# Feature VAE
This notebook contains the code for generating the VAE responsible for compressing graph features (i.e., node and edge features) into a low dimension space to be sampled and to generate a new feature set to be passed to the aligner.

In [1]:
# 15 s
import torch
import torch.nn as nn
from torch_geometric.datasets import ZINC
from tqdm import tqdm

**Make the dataset**

In [None]:
dataset = ZINC(root = '', split='train') # valid, test

In [2]:
# Check which device we are currently using.
if torch.cuda.is_available():
  device = torch.cuda.current_device()
  print("Current device:", torch.cuda.get_device_name(device))
  
else:
  print("Using CPU")

Current device: NVIDIA GeForce GTX 1660 Ti with Max-Q Design


In [3]:
# Print out a sample of the dataset.
# dataset[0].to_namedtuple() # x, edge_index, edge_attr, y

In [4]:
"""
Converts a row of data from the pytorch geometric ZINC dataset into
a matrix representation by stacking edges and padding. 

Args:
    layer: a row of data from the pytorch geometric ZINC dataset. 

Returns:
    A graph of the zinc dataset represented as a matrix.
"""
def convert_row(row):
    x = row.x
    edge_index = row.edge_index
    edge_attr = row.edge_attr
    edge_reprs = [set(), set(), set()]

    # Unpack row and store result in edge_reprs.
    for edge_idx, (edge_i, edge_j) in enumerate(zip(edge_index[0], edge_index[1])):
        # Extract the attributes. 
        src_node_att = x[edge_i.item()].item()
        dst_node_att = x[edge_j.item()].item()
        edge_att = edge_attr[edge_idx].item()

        # Append to edge_reprs.
        edge_reprs[0].add(edge_att)
        edge_reprs[1].add(src_node_att)
        edge_reprs[2].add(dst_node_att)

    # Convert the edge_repr sets to lists. 
    edge_reprs = [list(edge_repr) for edge_repr in edge_reprs]

    # Add padding to make each list the same size.
    maxlen = max([len(s) for s in edge_reprs])
    for edge_repr in edge_reprs:
        while len(edge_repr) < maxlen:
            edge_repr.append(0)

    # Convert edge_reprs into a tensor.
    graph_repr = []
    for e, v1, v2 in zip(edge_reprs[0], edge_reprs[1], edge_reprs[2]):
        e_t = torch.tensor([e])
        v1_t = torch.tensor([v1])
        v2_t = torch.tensor([v2])
        graph_repr.append(torch.cat([torch.nn.functional.one_hot(e_t, num_classes=4).squeeze(),
                            torch.nn.functional.one_hot(v1_t, num_classes=28).squeeze(),
                            torch.nn.functional.one_hot(v2_t, num_classes=28).squeeze()]))
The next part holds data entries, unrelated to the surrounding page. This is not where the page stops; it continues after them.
/-- A later SETCTL of the channel on EC (R263, R265; a channel above 7 as log 24 says). -/
def Obligations.SetctlAgainOnEc : Prop :=
  ∀ (s : State) (w : Word) (c : Nat) (d m : Byte) (ch : ControlChannel) (rest : List LockOutcome) (more : List Byte),
    s.vok = true → s.seq = .exec w [] → s.profile.family = .ec →
    s.profile.ctrls[c]? = some ch → (s.ovrAt c).active = true →
    s.env.lockDraws = .ok :: rest → s.env.chip = .oracle (m :: more) →
    exec (.setctl c d) s = .next { s with
      trace := s.trace ++ ([.acq s.config.tControl .ok] ++ readEvents s.handshake ch.modeReg m ++
        writeEvents s.handshake ch.modeReg (m ||| (1#8 <<< c)) ++ ecApplyEvents s.handshake s.profile ch d ++ [.rel])
      env := { s.env with chip := .oracle more, lockDraws := rest }
      lockHeld := false, done := true, err := false, errcode := 0, seq := .idle }

/-- CLRCTL of an active override on a bank family (R268, R270, R271): both saved bytes are written back verbatim, mode
first; the override becomes inactive and keeps its saved bytes. -/
def Obligations.ClrctlRestoresOnBank : Prop :=
  ∀ (s : State) (w : Word) (c : Nat) (ch : ControlChannel) (rest : List LockOutcome) (more : List Byte),
    s.vok = true → s.seq = .exec w [] → s.profile.family ≠ .ec → s.profile.family ≠ .unsupported →
    s.profile.ctrls[c]? = some ch → (s.ovrAt c).active = true →
    s.env.lockDraws = .ok :: rest → s.env.chip = .oracle more →
    exec (.clrctl c) s = .next { s with
      trace := s.trace ++ ([.acq s.config.tControl .ok] ++ writeEvents s.handshake ch.modeReg (s.ovrAt c).savedMode ++
        writeEvents s.handshake ch.cmdReg (s.ovrAt c).savedCmd ++ [.rel])
      ovr := s.ovr.set c ⟨false, (s.ovrAt c).savedMode, (s.ovrAt c).savedCmd⟩
      env := { s.env with lockDraws := rest }
      lockHeld := false, done := true, err := false, errcode := 0, seq := .idle }

/-- CLRCTL of an active override on EC (R268, R270, R272), under each EC_RESTORE_RULE (a channel above 7 as log 24 says). -/
def Obligations.ClrctlRestoresOnEc : Prop :=
  ∀ (s : State) (w : Word) (c : Nat) (m : Byte) (ch : ControlChannel) (rest : List LockOutcome) (more : List Byte),
    s.vok = true → s.seq = .exec w [] → s.profile.family = .ec →
    s.profile.ctrls[c]? = some ch → (s.ovrAt c).active = true →
    s.env.lockDraws = .ok :: rest → s.env.chip = .oracle (m :: more) →
    exec (.clrctl c) s = .next { s with
      trace := s.trace ++ ([.acq s.config.tControl .ok] ++ readEvents s.handshake ch.modeReg m ++
        writeEvents s.handshake ch.modeReg
          (match s.config.ecRestoreRule with
            | .andNotSaved => m &&& ~~~(s.ovrAt c).savedMode
            | .andNotBit => m &&& ~~~(1#8 <<< c)) ++
        ecApplyEvents s.handshake s.profile ch (s.ovrAt c).savedCmd ++ [.rel])
      ovr := s.ovr.set c ⟨false, (s.ovrAt c).savedMode, (s.ovrAt c).savedCmd⟩
      env := { s.env with chip := .oracle more, lockDraws := rest }
      lockHeld := false, done := true, err := false, errcode := 0, seq := .idle }

/-- CLRCTL with no active override (R269): the lock is taken and released, no port event, OVR unchanged. -/
def Obligations.ClrctlInactiveTakesAndReleases : Prop :=
  ∀ (s : State) (w : Word) (c : Nat) (ch : ControlChannel) (rest : List LockOutcome),
    s.vok = true → s.seq = .exec w [] → s.profile.ctrls[c]? = some ch → c < s.ovr.length →
    (s.ovrAt c).active = false → s.env.lockDraws = .ok :: rest →
    exec (.clrctl c) s = .next { s with
      trace := s.trace ++ [.acq s.config.tControl .ok, .rel]
      env := { s.env with lockDraws := rest }
      lockHeld := false, done := true, err := false, errcode := 0, seq := .idle }

/-- Lock timeout of SETCTL and CLRCTL (R267): only the acquisition event, no write, OVR unchanged, ERR = 0. -/
def Obligations.ControlTimeoutChangesNothing : Prop :=
  ∀ (s : State) (w : Word) (c : Nat) (d : Byte) (rest : List LockOutcome), s.vok = true → s.seq = .exec w [] →
    c < s.profile.ctrls.length → s.env.lockDraws = .timeout :: rest →
    exec (.setctl c d) s = .next { s with
      trace := s.trace ++ [.acq s.config.tControl .timeout]
      env := { s.env with lockDraws := rest }
      done := true, err := false, errcode := 0, seq := .idle } ∧
    exec (.clrctl c) s = .next { s with
      trace := s.trace ++ [.acq s.config.tControl .timeout]
      env := { s.env with lockDraws := rest }
      done := true, err := false, errcode := 0, seq := .idle }

/-- The frame of SETCTL and CLRCTL, whatever the chip and the lock answer (R260, R266, R268; 10_state.md R35, R37): no
array, no dump record, no configuration and no other channel's OVR record changes. -/
def Obligations.FanControlFrame : Prop :=
  ∀ (s t : State) (c : Nat) (d : Byte), (exec (.setctl c d) s = .next t ∨ exec (.clrctl c) s = .next t) →
    t.config = s.config ∧ t.variant = s.variant ∧ t.revision = s.revision ∧ t.base = s.base ∧ t.profile = s.profile ∧
    t.vok = s.vok ∧ t.volt = s.volt ∧ t.temp = s.temp ∧ t.fan = s.fan ∧ t.ctrl = s.ctrl ∧ t.ctrlRaw = s.ctrlRaw ∧
    t.dumpCount = s.dumpCount ∧ t.dumpRec = s.dumpRec ∧ t.cmdLast = s.cmdLast ∧ t.cmdDropped = s.cmdDropped ∧
    t.hostIn = s.hostIn ∧ t.hostOut = s.hostOut ∧ (∀ c' : Nat, c' ≠ c → t.ovr[c']? = s.ovr[c']?)

/-- What SETCTL stores in a reference device (R264, R265): on a bank family the mode register becomes 0 and the command
register the duty; on EC the channel's bit is set in the mode register, the command register holds the duty and the
request register the APPLY code; every other register reads as before. A later store to the same register wins. An EC
channel above 7 has no bit (log 24). -/
def Obligations.SetctlStoresInTheChip : Prop :=
  ∀ (s : State) (w : Word) (c : Nat) (d : Byte) (ch : ControlChannel) (f : Addr → Byte) (rest : List LockOutcome),
    s.vok = true → s.seq = .exec w [] → s.profile.ctrls[c]? = some ch → s.env.lockDraws = .ok :: rest → ReadsAs s f →
    Chip.wf s.env.chip = true →
    ((s.profile.family ≠ .ec → loByte ch.modeReg ≠ s.config.bankSelectCmd → loByte ch.cmdReg ≠ s.config.bankSelectCmd →
      ∃ t, exec (.setctl c d) s = .next t ∧
        ReadsAs t (fun a => if a = ch.cmdReg then d else if a = ch.modeReg then 0 else f a)) ∧
     (s.profile.family = .ec → ∃ t, exec (.setctl c d) s = .next t ∧
        ReadsAs t (fun a => if a = ch.reqReg then s.profile.reqApply else if a = ch.cmdReg then d
          else if a = ch.modeReg then f ch.modeReg ||| (1#8 <<< c) else f a)))

/-- What CLRCTL of an active override stores in a reference device (R271, R272): on a bank family the saved mode byte and
the saved command byte; on EC the mode byte of EC_RESTORE_RULE, the saved command byte and the APPLY code; every other
register reads as before. A later store to the same register wins. An EC channel above 7 has no bit (log 24). -/
def Obligations.ClrctlStoresInTheChip : Prop :=
  ∀ (s : State) (w : Word) (c : Nat) (ch : ControlChannel) (f : Addr → Byte) (rest : List LockOutcome),
    s.vok = true → s.seq = .exec w [] → s.profile.ctrls[c]? = some ch → (s.ovrAt c).active = true →
    s.env.lockDraws = .ok :: rest → ReadsAs s f → Chip.wf s.env.chip = true →
    ((s.profile.family ≠ .ec → loByte ch.modeReg ≠ s.config.bankSelectCmd → loByte ch.cmdReg ≠ s.config.bankSelectCmd →
      ∃ t, exec (.clrctl c) s = .next t ∧
        ReadsAs t (fun a => if a = ch.cmdReg then (s.ovrAt c).savedCmd else if a = ch.modeReg then (s.ovrAt c).savedMode
          else f a)) ∧
     (s.profile.family = .ec → ∃ t, exec (.clrctl c) s = .next t ∧
        ReadsAs t (fun a => if a = ch.reqReg then s.profile.reqApply
          else if a = ch.cmdReg then (s.ovrAt c).savedCmd
          else if a = ch.modeReg then
            (match s.config.ecRestoreRule with
              | .andNotSaved => f ch.modeReg &&& ~~~(s.ovrAt c).savedMode
              | .andNotBit => f ch.modeReg &&& ~~~(1#8 <<< c))
          else f a)))

/-- On a bank family, a first SETCTL and then a CLRCTL of the same channel leave every register of a reference device as it
was (R275: "restores exactly the pre-override mode and duty bytes"). -/
def Obligations.SetThenClearRestoresTheChip : Prop :=
  ∀ (s : State) (w w' : Word) (c : Nat) (d : Byte) (ch : ControlChannel) (f : Addr → Byte) (rest : List LockOutcome),
    s.vok = true → s.seq = .exec w [] → s.profile.family ≠ .ec → s.profile.ctrls[c]? = some ch → c < s.ovr.length →
    (s.ovrAt c).active = false → loByte ch.modeReg ≠ s.config.bankSelectCmd →
    loByte ch.cmdReg ≠ s.config.bankSelectCmd → s.env.lockDraws = .ok :: .ok :: rest → ReadsAs s f →
    Chip.wf s.env.chip = true →
    ∃ t u, exec (.setctl c d) s = .next t ∧ exec (.clrctl c) (t.accept w') = .next u ∧ ReadsAs u f ∧
      (u.ovrAt c).active = false

/-! ## DUMP (spec/43_dump.md) -/

/-- Lock timeout of DUMP (R304): one event, DUMP_COUNT = 0, ERR = 0. What the records hold is left open here: they read as
0 from then on (R302). -/
def Obligations.DumpTimeoutIsEmpty : Prop :=
  ∀ (s : State) (w : Word) (rest : List LockOutcome), s.vok = true → s.seq = .exec w [] →
    s.env.lockDraws = .timeout :: rest →
    ∃ recs, exec .dump s = .next { s with
      trace := s.trace ++ [.acq s.config.tDump .timeout]
      env := { s.env with lockDraws := rest }
      dumpCount := 0, dumpRec := recs, done := true, err := false, errcode := 0, seq := .idle }

/-- DUMP on EC against a reference device (R300, R303; 30_encoding.md R145): its bus events are the acquisition, one register
read for every address of EC_DUMP_RANGE in ascending order, which is 0x000 to 0xFFF in D0, and the release; the word of
record k is address k and the byte register k reads as; the chip reads as before (R306). -/
def Obligations.EcDumpReadsEveryRegister : Prop :=
  ∀ (s : State) (w : Word) (f : Addr → Byte) (rest : List LockOutcome), s.vok = true → s.seq = .exec w [] →
    s.profile.family = .ec → s.env.lockDraws = .ok :: rest → ReadsAs s f →
    ∃ t, exec .dump s = .next t ∧ t.dumpCount = s.config.literals.ecDumpLast.toNat + 1 ∧
      (s.config.literals = {} → t.dumpCount = 4096) ∧
      t.trace = s.trace ++ ([.acq s.config.tDump .ok] ++
        readsOf s.handshake f ((List.range t.dumpCount).map (BitVec.ofNat 16)) ++ [.rel]) ∧
      (∀ k : Nat, k < t.dumpCount → t.dumpRecWord k = BitVec.ofNat 32 (256 * k + (f (BitVec.ofNat 16 k)).toNat)) ∧
      t.env.chip.memory = s.env.chip.memory ∧ ReadsAs t f

/-- DUMP on a bank family against a reference device (R300, R301, R302): its bus events are the acquisition, the register
reads of each window in list order and ascending within it, DUMP_WINDOW_SIZE of them, 16 in D0, and the release; each record
has its address and the byte it reads as; the chip reads as before (R306). -/
def Obligations.BankDumpReadsTheWindows : Prop :=
  ∀ (s : State) (w : Word) (f : Addr → Byte) (rest : List LockOutcome), s.vok = true → s.seq = .exec w [] →
    s.profile.family ≠ .ec → s.env.lockDraws = .ok :: rest → ReadsAs s f →
    ∃ t, exec .dump s = .next t ∧ t.dumpCount = s.config.literals.windowSize * s.profile.dumpWindows.length ∧
      (s.config.literals = {} → t.dumpCount = 16 * s.profile.dumpWindows.length) ∧
      t.trace = s.trace ++ ([.acq s.config.tDump .ok] ++
        readsOf s.handshake f (s.profile.dumpWindows.flatMap fun base =>
          (List.range s.config.literals.windowSize).map fun i => base + BitVec.ofNat 16 i) ++ [.rel]) ∧
      (∀ (j i : Nat) (base : Addr), s.profile.dumpWindows[j]? = some base → i < s.config.literals.windowSize →
        t.dumpRec[s.config.literals.windowSize * j + i]? = some ⟨base + BitVec.ofNat 16 i, f (base + BitVec.ofNat 16 i)⟩) ∧
      t.env.chip.memory = s.env.chip.memory ∧ ReadsAs t f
    return torch.stack(graph_repr)
    

In [None]:
# Print out what one converted row of data looks like.
# convert_row(dataset[0])

In [6]:
# 5:20 mins
# graph_lst = []
# for row in dataset:
#     graph_lst.append(convert_row(row))

In [7]:
# 10 s
# torch.save(graph_lst, "data/graph_lst.pth")

In [8]:
# 10 s
graph_lst = torch.load("data/graph_lst.pth")

In [9]:
max_len = max(graph.shape[0] for graph in graph_lst)
print(max_len)

10


In [10]:
# 22 s
# Pad all the graphs in the dataset to make them the same size.
padded_graph_lst = []
for graph in graph_lst:
    pad_len = max_len - graph.shape[0]
    # print(pad_len)
    pad_module = nn.ConstantPad2d((0, 0, 0, pad_len), value=0)
    padded_graph = pad_module(graph)
    padded_graph_lst.append(torch.flatten(padded_graph).float())
    # print(padded_graph.shape)

In [11]:
input_dim = padded_graph_lst[0].shape[0]
print(input_dim)

600


**Convert padded_graph_lst into a VAEDataset**

In [12]:
from typing import List, Optional, Sequence, Union
from pytorch_lightning import LightningDataModule
from torch.utils.data import DataLoader, Dataset


# Add your custom dataset class here
class MyDataset(Dataset):
    def __init__(self, padded_graph_lst):
        self.padded_graph_lst = padded_graph_lst
    
    def __len__(self):
        return len(self.padded_graph_lst)
    
    def __getitem__(self, idx):
        return self.padded_graph_lst[idx]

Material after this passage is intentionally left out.